-- ==== Sys2Proof/Machine/Objects.lean ====
section
/-! DEFINITION. What a read of an object returns: the register, or the value that the machine forms from its state at the
read, and the reads of R431 and R432. -/

namespace Sys2Proof.Machine

/-- A number as the value of an object. -/
def num (n : Nat) : Option Int := some (n : Int)

/-- The value of an object as a read gives it: a number, or octets. -/
inductive Val where
  | num (v : Int)
  | oct (b : List Byte)
  deriving DecidableEq, Repr

/-! ## Subscriptions (R438, R440) -/

/-- A subscription that is a record stream (R440). -/
def Subscr.stream (x : Subscr) : Bool := x.entries == [⟨0x5420, 0, .met, .met⟩]

/-- The octets of an entry's values, and of a publication. -/
def SubEntry.size (x : SubEntry) : Nat :=
  (match findRow ⟨x.index, x.sub, instOf x.first⟩ with
   | some r => Ty.size r.ty
   | none => 0) * (instOf x.last + 1 - instOf x.first)
def Subscr.size (x : Subscr) : Nat := (x.entries.map SubEntry.size).sum

/-- The datagrams of a publication. -/
def Subscr.parts (x : Subscr) : Nat := max 1 ((x.size + 1407) / 1408)

/-- Octets and datagrams per second of a subscription: each datagram counts 40 octets beside its payload. -/
def State.rateOf (s : State) (x : Subscr) : Rat × Rat :=
  if x.stream then (1000000, 1000)
  else
    let f : Rat := 10000 / ((x.period : Rat) * (s.rdN 0x1101 1 dev : Rat))
    ((x.size + 40 * x.parts) * f, x.parts * f)

/-- Every subscription of the device, and the total load. -/
def State.allSubs (s : State) : List Subscr := (s.net.sessions.flatMap (·.subs)) ++ s.net.userSubs
def State.loadOfSubs (s : State) (l : List Subscr) : Rat × Rat :=
  (((l.map fun x => (s.rateOf x).1).sum), ((l.map fun x => (s.rateOf x).2).sum))

/-- Records and batch records that a stream has still to publish. -/
def State.backlog (s : State) (x : Subscr) : Nat := (s.net.gotRec + 1 - x.nextRec) + (s.net.gotBat + 1 - x.nextBat)

/-- The open transfers of the device. -/
def State.openTransfers (s : State) : Nat := (s.net.sessions.map (·.transfers.length)).sum

/-! ## Numbers formed at the read -/

/-- The device's power state (R402): REST when every populated site rests. -/
def State.powerState (s : State) : Int :=
  if s.rd 0x1200 1 dev = 1 ∧ s.sites ≠ [] ∧ s.sites.all (fun n => s.rd 0x1200 1 (siteI n) == 2) then 2 else s.rd 0x1200 1 dev

/-- The time quality 0x1102.05. -/
def State.timeQuality (s : State) : Nat :=
  let loops := s.clock.core :: (0 :: s.sites).map fun d => (s.die d).loop
  (if loops.any fun l => l.state == 3 || l.state == 4 then 1 else 0) + (if (s.die 0).refPresent then 0 else 2) +
    (if s.aonSource 0 = 2 then 4 else 0) + (if s.clock.withheld then 8 else 0)

/-- Descriptor info 0x2506: W and the length in micro-ops, 0 when the ID is empty. -/
def State.descInfo (s : State) (die id : Nat) : Nat :=
  match s.descOf die id with
  | some (_, w) => w * 65536 + (if id < 32 then Config.templateLen id % 65536 else (s.desc die id).len)
  | none => 0

/-- Write access 0x40F0.05 as the reader sees it. -/
def State.writeAccess (s : State) (src : Src) : Nat :=
  if s.lockbox.hash.isNone then 0 else if s.unlocked src then 2 else if s.lockedOut then 3 else 1

/-- Seconds of a lockout that remain, a started one counted. -/
def State.lockoutLeft (s : State) : Nat :=
  match s.lockbox.lockedAt with
  | some t => (t + tenMinutes - s.lt + 999999999) / 1000000000
  | none => 0

/-- The windows of an input that the hub sets (R274, R305). -/
def State.hubWindow (s : State) (i j : Nat) : Option Int :=
  if 0x3032 ≤ i ∧ i ≤ 0x3035 ∧ fixedInput (j - 1) then some (s.winLimit (j - 1) (i - 0x3032)) else none

/-- Device objects whose value the machine forms; the link state of the Ethernet ports, the supplies measured and the
delay of a CAN transceiver are what the outside gives: free values (log 5). -/
def State.devNum (s : State) (src : Src) (i j : Nat) : Option Int :=
  match i, j with
  | 0x1020, 0 => num s.population
  | 0x1021, _ => num (s.stepAt (j - 1))
  | 0x1022, 0 => num s.variant
  | 0x1023, 0 => num s.suffixByte
  | 0x1024, 0 => num (14000 * s.channels.length + Config.otherEntries s.variant)
  | 0x1100, 0 => num s.lt
  | 0x1101, 2 => num s.epochCount
  | 0x1102, 1 => some (b2i (s.die 0).refPresent)
  | 0x1102, 2 => num (s.aonSource 0)
  | 0x1102, 3 => num s.clock.core.state
  | 0x1102, 5 => num s.timeQuality
  | 0x1104, 0 => num (s.die 0).loop.state
  | 0x1200, 1 => some s.powerState
  | 0x1220, 1 => some (Config.freeInt s.free % 65536)
  | 0x1220, 2 => some (Config.freeInt s.free % 65536)
  | 0x1301, 1 => some (Config.freeInt s.free % 2)
  | 0x1301, 2 => some (Config.freeInt s.free % 2)
  | 0x141D, _ => some (Config.freeInt s.free % 256)
  | 0x1305, 0 => num s.net.sessions.length
  | 0x1310, 5 => num s.openTransfers
  | 0x1310, 6 => let x := (s.loadOfSubs s.allSubs).1; some (quot x.num x.den)
  | 0x1310, 7 => num (((s.allSubs.filter Subscr.stream).map s.backlog).foldl max 0)
  | 0x1412, _ => num (s.port (j - 1)).fifo.length
  | 0x2506, _ => num (s.descInfo 0 (j - 1))
  | 0x2521, _ => num (s.slot 0 (j - 1)).home
  | 0x2522, _ => num (s.slot 0 (j - 1)).offset
  | 0x2524, _ => num (s.slot 0 (j - 1)).overruns
  | 0x2525, _ => num (s.slot 0 (j - 1)).peakLat
  | 0x3030, _ => if fixedInput (j - 1) then some 3 else none
  | 0x3036, _ => if fixedInput (j - 1) then some 2 else none
  | 0x4000, 4 => num (s.configCrc [])
  | 0x40F0, 5 => num (s.writeAccess src)
  | 0x40F0, 7 => num s.lockoutLeft
  | 0x40F0, 8 => num s.pendingCrc
  | 0x40FA, 0 => num (s.lockbox.logNext - 1)
  | 0x6000, 7 => some (b2i s.frozen)
  | 0x7030, 4 => num s.metView.rollback
  | 0x7032, 4 => num (imgRollback (s.hubView.fwBytes s.metView.active))
  | _, _ => s.hubWindow i j

/-- Site objects whose value the machine forms. -/
def State.siteNum (s : State) (n i j : Nat) : Option Int :=
  match i, j with
  | 0x1104, 0 => num (s.die n).loop.state
  | 0x2506, _ => num (s.descInfo n (j - 1))
  | 0x2515, _ => num (s.slot n (63 + j)).lastLat
  | 0x3109, _ => some (s.unit n (63 + j)).shift
  | 0x3180, 3 => num ((s.die n).recycled / 10000)
  | _, _ => none

/-- Channel objects whose value the machine forms. -/
def State.chanNum (s : State) (c i j : Nat) : Option Int :=
  let die := dieOf c
  let x := s.slot die (localOf c)
  let u := s.unit die (localOf c)
  match i, j with
  | 0x2400, 3 => num (s.recipeCrc c)
  | 0x2510, 2 => some (quot 320000000 (max (s.loopL die (localOf c)) 1))
  | 0x2510, 3 => num x.home
  | 0x2510, 4 => num x.offset
  | 0x2510, 5 => num x.w
  | 0x2512, 1 => num x.overruns
  | 0x2512, 2 => num x.consec
  | 0x2512, 3 => num x.lastLat
  | 0x2512, 4 => num x.peakLat
  | 0x2512, 5 => num x.jobs
  | 0x2512, 6 => num x.stolen
  | 0x2512, 7 => num x.staleReads
  | 0x2831, 1 => num u.staged.period
  | 0x2831, 2 => num u.staged.rise
  | 0x2831, 3 => num u.staged.fall
  | 0x2832, 1 => num u.active.period
  | 0x2832, 2 => num u.active.rise
  | 0x2832, 3 => num u.active.fall
  | 0x2832, 4 => some (b2i u.commit.isSome)
  | 0x2835, 0 => some u.shift
  | _, _ => none

/-- The number an object reads as. -/
def State.number (s : State) (src : Src) (i j e : Nat) : Int :=
  let formed :=
    if e < 0x180 then s.chanNum e i j
    else if e = dev then s.devNum src i j
    else if e = met then none
    else s.siteNum (e - 0x3C0) i j
  formed.getD (s.rd i j e)

/-! ## Octets formed at the read -/

/-- The public key of the device identity, fixed at manufacture (log 2). -/
def State.deviceKey (s : State) : List Byte := padTo 1952 (s.partOctets 4)

/-- A certificate of R471, kind 1 device identity, 2 metrology: its issue time, issuer and signature are per part (log 2). -/
def State.certificate (s : State) (kind : Nat) (key : List Byte) : List Byte :=
  let part := s.partOctets (4 + kind)
  padTo 5313 ([0x51, 0x46, 0x43, 0x54] ++ leNat 1 1 ++ leNat 1 kind ++ leNat 2 0 ++ s.serialNo ++ leNat 1 s.variant ++
    leNat 1 s.suffixByte ++ leNat 2 0 ++ padTo 24 part ++ padTo 1952 key ++ padTo 3309 (part.drop 24))

/-- The 32 octets of a trail entry (R496). -/
def Stored.bytes (e : Stored) : List Byte :=
  leNat 8 e.lt ++ leNat 1 e.site ++ leNat 1 e.severity ++ leNat 2 e.chan ++ leNat 2 e.code ++ leNat 2 e.seq ++
    padTo 12 e.data ++ leNat 4 e.corr

/-- The trail block 0x6000.03 (R500): up to 44 entries from the read cursor. -/
def State.trailBlock (s : State) : List Byte :=
  let c := s.rdN 0x6000 2 dev
  let n := (s.rdN 0x6000 1 dev + 2 ^ 32 - c) % 2 ^ 32
  (List.range (min n 44)).flatMap fun k =>
    ((lookup? ((c + k) % 2 ^ 32 % 16384) s.trail.entries).map Stored.bytes).getD []

/-- The 40 octets of a change-log entry (R370). -/
def LogEntry.bytes (e : LogEntry) : List Byte :=
  leNat 8 e.lt ++ leNat 1 e.kind ++ leNat 1 e.port ++ leNat 2 e.index ++ leNat 1 e.sub ++ leNat 1 0 ++ leNat 2 e.inst ++
    leInt 8 e.old ++ leInt 8 e.new' ++ leNat 4 e.crc ++ leNat 4 e.seq

/-- The octets an STR or BLOB object reads as; none where it has no value at the cursor, or no nonce is up (the report is
formed in Keyway.lean). -/
def State.octets (s : State) (i j e : Nat) : Option (List Byte) :=
  if e = met then (if i = 0x7011 then some (s.certificate 2 s.metKey) else s.hubView.metBlob i j)
  else match i, j with
    | 0x1000, 1 => some (text "Luabutos")
    | 0x1000, 2 => some (text "Qorzon QF")
    | 0x1000, 3 => some s.serialNo
    | 0x1300, 1 => some (padTo 6 (s.partOctets 1))
    | 0x141A, _ => some (s.ringBlock (j - 1))
    | 0x2513, 0 => let x := s.slot (dieOf e) (localOf e); some ((List.range 64).flatMap fun k => leInt 4 (x.word k))
    | 0x340B, _ => some (s.rampTable (j - 1))
    | 0x340E, _ => some (s.advanceTable (j - 1))
    | 0x40F9, 0 => (s.lockbox.log.find? fun x => x.seq == s.rdN 0x40F8 0 dev).map LogEntry.bytes
    | 0x6000, 3 => some s.trailBlock
    | 0x7000, 1 => some ((padTo 16 (s.partOctets 10)))
    | 0x7000, 2 => some (keyId s.deviceKey)
    | 0x7010, 0 => some (s.certificate 1 s.deviceKey)
    | 0x7033, 4 => some (padTo 32 s.hubView.swSum)
    | _, _ =>
      match findRow ⟨i, j, e⟩ with
      | some r => if r.lo = r.hi then some (padTo r.lo.toNat (s.rdB i j e)) else some (s.rdB i j e)
      | none => none

/-! ## Reads -/

/-- Stage 5 of R452 for a read: write-only objects. -/
def readAccess (i j e : Nat) : Nat :=
  match findRow ⟨i, j, e⟩ with
  | some r => if r.acc = .wo then aWriteOnly else aDone
  | none => aDone

/-- The octets of one object on the wire; none where there is no such instance of it now (R370, R558). -/
def State.value (s : State) (src : Src) (i j e : Nat) : Option (List Byte) :=
  match findRow ⟨i, j, e⟩ with
  | none => none
  | some r =>
    if Ty.size r.ty = 0 then s.octets i j e
    else if e = met then s.hubMet i j
    else some (leInt (Ty.size r.ty) (s.number src i j e))

/-- The row of an object at whatever instances it has. -/
def anyRow (i j : Nat) : Option Row := (rowsOf (i / 256)).find? fun r => r.covers i j

/-- An object of octets, by its row anywhere; the octets of a value for the reply size of R432. -/
def isOctets (i j : Nat) : Bool := (anyRow i j).any fun r => Ty.size r.ty == 0
def roomOf (i j e : Nat) (framed : Bool) : Nat :=
  match findRow ⟨i, j, e⟩ with
  | some r => if Ty.size r.ty = 0 then r.hi.toNat + (if framed then 2 else 0) else Ty.size r.ty
  | none => 0

/-- The subindices and the instances of a span. -/
def spanFirst (x : Span) : Nat := instOf x.first
def spanLast (x : Span) : Nat := instOf x.last
def spanSubs (x : Span) : List Nat := (List.range x.count).map (x.sub + ·)
def spanInsts (x : Span) : List Nat := instRange (spanFirst x) (spanLast x)

/-- Words 3 and 4 of a span's request (R427). -/
def spanWord (x : Span) : Nat := addrWord x.index x.sub x.count
def spanRange (x : Span) : Nat := rangeWord (spanFirst x) (spanLast x)

/-- The counts of R441: COUNT 1 to 254, LAST at least FIRST, FIRST = LAST outside a range, COUNT 1 with octets. -/
def countsOk (x : Span) (range : Bool) : Bool :=
  decide (1 ≤ x.count) && decide (x.count < 255) && decide (spanFirst x ≤ spanLast x) &&
    (range || spanFirst x == spanLast x) && (x.count == 1 || (spanSubs x).all fun j => !isOctets x.index j)

/-- The first subindex of a span that fails a check at an instance. -/
def eachSub (x : Span) (f : Nat → Nat → Nat) (e : Nat) : Nat := firstCode ((spanSubs x).map fun j => f j e)

/-- Stage 4 of R452 for a span: every object exists somewhere, then at the instance. -/
def spanExist (x : Span) (e : Nat) : Nat :=
  if (spanSubs x).any fun j => existCheck x.index j e == aNoObject then aNoObject else eachSub x (existCheck x.index) e

/-- The checks of a read in the order of R452 after the counts. -/
def State.readChecks (s : State) (x : Span) (size : Nat) : Option Refuse :=
  firstBad (spanInsts x) [⟨some 3, s.instCheck x.index⟩, ⟨some 4, spanExist x⟩,
    ⟨some 5, eachSub x (readAccess x.index)⟩, ⟨some 6, fun _ => size⟩]

/-- The reply size of a read at its maxima (R432). -/
def replyRoom (x : Span) (framed : Bool) : Nat :=
  ((spanInsts x).map fun e => ((spanSubs x).map fun j => roomOf x.index j e framed).sum).sum

/-- Octets with their length, as a READ_RANGE reply carries them (R432). -/
def framedBytes (i j : Nat) (framed : Bool) (b : List Byte) : List Byte :=
  if framed && isOctets i j then leNat 2 b.length ++ b else b

/-- The values of a span, instances ascending, or the lowest instance without one. -/
def State.gather (s : State) (src : Src) (x : Span) (framed : Bool) : Except Refuse (List Byte) :=
  (spanInsts x).foldl (fun acc e => (spanSubs x).foldl (fun acc j =>
    match acc, s.value src x.index j e with
    | .ok b, some v => .ok (b ++ framedBytes x.index j framed v)
    | .ok _, none => .error ⟨aNoInstance, some e⟩
    | .error r, _ => .error r) acc) (.ok [])

/-- A payload is at most 1,408 octets (R427); the local API and the service port have no datagrams (log 23). -/
def overSize (src : Src) (n : Nat) : Bool :=
  match src with
  | .keyway _ _ => decide (1408 < n)
  | .user | .service => false

/-- The attestation report for the sender's nonce, which it uses up (R492). -/
def State.readReport (s : State) (src : Src) (qm : Bool) : Ans :=
  if s.attNonce src = [] then .error ⟨aRange, none⟩
  else .ok ((s.setAttNonce src []).draw, s.reportBytes (s.attNonce src) qm)

/-- A read of a span: READ (R431) or, framed, READ_RANGE (R432). -/
def State.readSpan (s : State) (src : Src) (x : Span) (framed : Bool) : Ans :=
  if !countsOk x framed then .error ⟨aLength, none⟩
  else
    let size := if framed || !isOctets x.index x.sub || x.index == 0x7070 then replyRoom x framed else 0
    match s.readChecks x (if overSize src size then aTooLarge else aDone) with
    | some r => .error r
    | none =>
      if x.index = 0x7070 ∧ x.sub = 2 then s.readReport src s.qmUp
      else
        match s.gather src x framed with
        | .ok b => if overSize src b.length then .error ⟨aTooLarge, none⟩ else .ok (s.draw, b)
        | .error r => .error r

end Sys2Proof.Machine
end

==========

** Instructions for the task **
Copy out the data above word for word, starting at its first line and ending with the line that contains "datagrams of a publication. -/".

** Reply to the exercise **
-- ==== Sys2Proof/Machine/Objects.lean ====
section
/-! DEFINITION. What a read of an object returns: the register, or the value that the machine forms from its state at the
read, and the reads of R431 and R432. -/

namespace Sys2Proof.Machine

/-- A number as the value of an object. -/
def num (n : Nat) : Option Int := some (n : Int)

/-- The value of an object as a read gives it: a number, or octets. -/
inductive Val where
  | num (v : Int)
  | oct (b : List Byte)
  deriving DecidableEq, Repr

/-! ## Subscriptions (R438, R440) -/

/-- A subscription that is a record stream (R440). -/
def Subscr.stream (x : Subscr) : Bool := x.entries == [⟨0x5420, 0, .met, .met⟩]

/-- The octets of an entry's values, and of a publication. -/
def SubEntry.size (x : SubEntry) : Nat :=
  (match findRow ⟨x.index, x.sub, instOf x.first⟩ with
   | some r => Ty.size r.ty
   | none => 0) * (instOf x.last + 1 - instOf x.first)
def Subscr.size (x : Subscr) : Nat := (x.entries.map SubEntry.size).sum

/-- The datagrams of a publication. -/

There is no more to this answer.